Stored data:
::::::::

/-- An older `bmv` of the strand that writes an overlapping y is under way (R187, 14 R221). -/
def bankBehind (cl : Cluster) (op : BankOp) : Bool :=
  let d := bankDesc op.desc
  !op.reg && cl.bankOps.any fun o =>
    let e := bankDesc o.desc
    o.block == op.block && o.id < op.id && !o.reg && overlaps e.yadr (4 * e.rows) d.yadr (4 * d.rows)
      && bankOwner cl o == bankOwner cl op

/-- The bytes of the scratchpad that a part touches: address and count. -/
def BankOp.touches (op : BankOp) (b : Block) : BankPart → Nat × Nat
  | .x k => ((bankDesc op.desc).xadr + bankXBytes op.ty * k, bankXBytes op.ty)
  | .scale k =>
      let e := (bankScale b (bankDesc op.desc)).1
      ((bankDesc op.desc).sadr + e * k, e)
  | .old i => ((bankDesc op.desc).yadr + 4 * i, 4)
  | .row i => ((bankDesc op.desc).yadr + 4 * i, if op.reg then 0 else 4)

/-- The part is to be done yet, and what it depends on has been. -/
def BankOp.open' (op : BankOp) (b : Block) (p : BankPart) : Bool :=
  let d := bankDesc op.desc
  match p with
  | .x k => k < d.cols && (op.xs.get? k).isNone
  | .scale k => k < op.rows * (bankScale b d).2 && (op.scs.get? k).isNone
  | .old i => d.acc && i < op.rows && (op.olds.get? i).isNone
  | .row i => i < op.rows && (op.ys.get? i).isNone && op.rowReady b d i

/-- A poisoned granule or line that a part reads (28 R359). -/
def bankPoison (s : State) (c : Nat) (b : Block) (op : BankOp) (p : BankPart) : Option Word :=
  if s.poison.isEmpty then none
  else match p with
    | .row i =>
        let d := bankDesc op.desc
        let n := d.cols * bankWidth b d / 8
        ((upto n).findSome? fun k =>
          let a := d.wbase + i * n + k
          let pa := (op.pages[a / 4096 - d.wbase / 4096]?).getD 0 + a % 4096
          if poisonedAt s pa then some pa else none).map physLocation
    | _ =>
        let t := op.touches b p
        (scratchPoison s c op.block t.1 t.2).map (storageLocation 1 c)

/-- The run after a part. -/
def bankDo (s : State) (c : Nat) (b : Block) (op : BankOp) (p : BankPart) : State :=
  let t := op.touches b p
  let put := fun (s : State) (op : BankOp) =>
    s.modCluster c fun cl => { cl with bankOps := cl.bankOps.map fun o => if o.id == op.id then op else o }
  match p with
  | .x k => put s { op with xs := op.xs.set k (readNat b.scratch t.1 t.2) }
  | .scale k => put s { op with scs := op.scs.set k (readNat b.scratch t.1 t.2) }
  | .old i => put s { op with olds := op.olds.set i (readNat b.scratch t.1 t.2) }
  | .row i =>
      let y := bankRow s b op i
      let s := if op.reg then s else scratchWrite s c op.block t.1 (leBytes 4 y.bits)
      put s { op with ys := op.ys.set i (y.bits, bit01 y.sat + 2 * bit01 y.uf) }

/-- A part waits: for an older `bmv`, for another agent's order (14 R228), or for the way to the weights. -/
def bankHeld (s : State) (c : Nat) (b : Block) (op : BankOp) (p : BankPart) : Bool :=
  let t := op.touches b p
  bankBehind (s.cluster c) op || owedSoft s c 9 op.block (some op.block) t.1 t.2
    || match p with | .row _ => op.pages.any (fun pa => !linkFree s c pa) | _ => false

::::::::

Please give back, exactly as it stands above, the stretch from the line with "def bankBehind (cl" through the line with "else match p with", and no line outside it.

● **Your response**:
def bankBehind (cl : Cluster) (op : BankOp) : Bool :=
  let d := bankDesc op.desc
  !op.reg && cl.bankOps.any fun o =>
    let e := bankDesc o.desc
    o.block == op.block && o.id < op.id && !o.reg && overlaps e.yadr (4 * e.rows) d.yadr (4 * d.rows)
      && bankOwner cl o == bankOwner cl op

/-- The bytes of the scratchpad that a part touches: address and count. -/
def BankOp.touches (op : BankOp) (b : Block) : BankPart → Nat × Nat
  | .x k => ((bankDesc op.desc).xadr + bankXBytes op.ty * k, bankXBytes op.ty)
  | .scale k =>
      let e := (bankScale b (bankDesc op.desc)).1
      ((bankDesc op.desc).sadr + e * k, e)
  | .old i => ((bankDesc op.desc).yadr + 4 * i, 4)
  | .row i => ((bankDesc op.desc).yadr + 4 * i, if op.reg then 0 else 4)

/-- The part is to be done yet, and what it depends on has been. -/
def BankOp.open' (op : BankOp) (b : Block) (p : BankPart) : Bool :=
  let d := bankDesc op.desc
  match p with
  | .x k => k < d.cols && (op.xs.get? k).isNone
  | .scale k => k < op.rows * (bankScale b d).2 && (op.scs.get? k).isNone
  | .old i => d.acc && i < op.rows && (op.olds.get? i).isNone
  | .row i => i < op.rows && (op.ys.get? i).isNone && op.rowReady b d i

/-- A poisoned granule or line that a part reads (28 R359). -/
def bankPoison (s : State) (c : Nat) (b : Block) (op : BankOp) (p : BankPart) : Option Word :=
  if s.poison.isEmpty then none
  else match p with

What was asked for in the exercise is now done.